Interval Tree
Interval Tree
Interval Tree: The concept is to increase a Binary Search Tree self-balancing such as Red Black Tree, and AVL Tree, so that every feature can be completed in time O(Logn).
Each Interval Tree node stores information following.
- I: An interval representing a pair [low, high]
- max: Maximum high value in a node-rooted subtree.
The low interval value is used as the key to preserve order within BST.
Insert and delete actions that are used in BST self-balancing are just like insert and delete operations.
The key operation is to search for an interval that overlaps. Following is the new algorithm for an overlapping interval x in a root-rooted Interval tree.
1) If x overlaps with an interval of the root, return interval of the root.
2) If left root child is not empty and the limit in the left child is empty is higher than the low value of x, recur for the child left
3) Similar recurrence for the right child.
Why does the Algorithm above work?
Let the query interval be x.

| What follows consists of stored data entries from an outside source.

-- ==== Sys2Proof/Laws/PerInstr.lean ====
section
/-! SUPPORT. The family RowSelected, one lemma for each constructor of Instr: the encoded word of a well-formed instruction selects
the instruction's own row of the opcode table (spec 30_encoding.md R75, R79). -/

namespace Sys2Proof.Laws.RowSelected

/-- The encoder's word selects the row that the table gives the instruction, and that row is in the table. -/
def Statement (i : Instr) : Prop :=
  i.wellFormed = true → (rowOf i).selects (encode i) = true ∧ rowOf i ∈ opcodeTable

/-- For a row of mask 0xF000 the first nibble decides. -/
theorem of_F000 {i : Instr} (hm : (rowOf i).mask = 0xF000#16) (ht : rowOf i ∈ opcodeTable)
    (hn : i.wellFormed = true → encodeNat i / 4096 * 4096 = (rowOf i).fixed.toNat) : Statement i :=
  fun h => ⟨(selects_iff _ _).mpr (by rw [hm, and_F000, encode_toNat h, hn h]), ht⟩

/-- For a row of mask 0xF0FF the first nibble and the last byte decide. -/
theorem of_F0FF {i : Instr} (hm : (rowOf i).mask = 0xF0FF#16) (ht : rowOf i ∈ opcodeTable)
    (hn : i.wellFormed = true → encodeNat i / 4096 * 4096 + encodeNat i % 256 = (rowOf i).fixed.toNat) : Statement i :=
  fun h => ⟨(selects_iff _ _).mpr (by rw [hm, and_F0FF, encode_toNat h, hn h]), ht⟩

theorem cls : Statement .cls := fun _ => ⟨by decide, by decide⟩

theorem ret : Statement .ret := fun _ => ⟨by decide, by decide⟩

theorem jp (nnn : Addr) : Statement (.jp nnn) :=
  of_F000 rfl (by simp [opcodeTable, rowOf]) fun _ => by simp only [encodeNat, rowOf, BitVec.toNat_ofNat]; omega

theorem call (nnn : Addr) : Statement (.call nnn) :=
  of_F000 rfl (by simp [opcodeTable, rowOf]) fun _ => by simp only [encodeNat, rowOf, BitVec.toNat_ofNat]; omega

theorem seByte (x : RegIx) (kk : Byte) : Statement (.seByte x kk) :=
  of_F000 rfl (by simp [opcodeTable, rowOf]) fun _ => by simp only [encodeNat, rowOf, BitVec.toNat_ofNat]; omega

theorem sneByte (x : RegIx) (kk : Byte) : Statement (.sneByte x kk) :=
  of_F000 rfl (by simp [opcodeTable, rowOf]) fun _ => by simp only [encodeNat, rowOf, BitVec.toNat_ofNat]; omega

theorem ldByte (x : RegIx) (kk : Byte) : Statement (.ldByte x kk) :=
  of_F000 rfl (by simp [opcodeTable, rowOf]) fun _ => by simp only [encodeNat, rowOf, BitVec.toNat_ofNat]; omega

theorem addByte (x : RegIx) (kk : Byte) : Statement (.addByte x kk) :=
  of_F000 rfl (by simp [opcodeTable, rowOf]) fun _ => by simp only [encodeNat, rowOf, BitVec.toNat_ofNat]; omega

theorem ldReg (x y : RegIx) : Statement (.ldReg x y) :=
  fun h => ⟨(selects_iff _ _).mpr (by simp only [rowOf, and_F00F, encode_toNat h, encodeNat, BitVec.toNat_ofNat]; omega),
    by simp [opcodeTable, rowOf]⟩

theorem ldI (nnn : Addr) : Statement (.ldI nnn) :=
  of_F000 rfl (by simp [opcodeTable, rowOf]) fun _ => by simp only [encodeNat, rowOf, BitVec.toNat_ofNat]; omega

theorem drw (x y : RegIx) (n : Nat) : Statement (.drw x y n) :=
  of_F000 rfl (by simp [opcodeTable, rowOf]) fun h => by
    have hn : n ≤ 15 := by simpa [Instr.wellFormed] using h
    simp only [encodeNat, rowOf, BitVec.toNat_ofNat]; omega

theorem sknp (x : RegIx) : Statement (.sknp x) :=
  of_F0FF rfl (by simp [opcodeTable, rowOf]) fun _ => by simp only [encodeNat, rowOf, BitVec.toNat_ofNat]; omega

theorem ldDt (x : RegIx) : Statement (.ldDt x) :=
  of_F0FF rfl (by simp [opcodeTable, rowOf]) fun _ => by simp only [encodeNat, rowOf, BitVec.toNat_ofNat]; omega

theorem addI (x : RegIx) : Statement (.addI x) :=
  of_F0FF rfl (by simp [opcodeTable, rowOf]) fun _ => by simp only [encodeNat, rowOf, BitVec.toNat_ofNat]; omega

theorem ldKey (x : RegIx) : Statement (.ldKey x) :=
  of_F0FF rfl (by simp [opcodeTable, rowOf]) fun _ => by simp only [encodeNat, rowOf, BitVec.toNat_ofNat]; omega

end Sys2Proof.Laws.RowSelected
end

We need to prove this for two cases to follow.
Case 1: One of the following must be valid when we go to the correct subtree.
A) The right subtree overlaps: This is fine, as we need to return one overlapping interval.
B) In either subtree, there is no overlap: we go to the right subtree only if either the left subtree is NULL or the left maximum value is lower than x.low. So, the interval in the left subtree cannot be present.
Case 2: One of the following must be true when we go to the left subtree.
A) The left subtree overlaps: This is fine, as we need to return one overlapping interval.
B) In either subtree, there is no overlap: this is the most important part. We need to consider the facts that follow.
- We went to the left subtree, because in the left subtree x.low <= max
- Max in the left subtree is one of the intervals in the left subtree, let's say [a, max].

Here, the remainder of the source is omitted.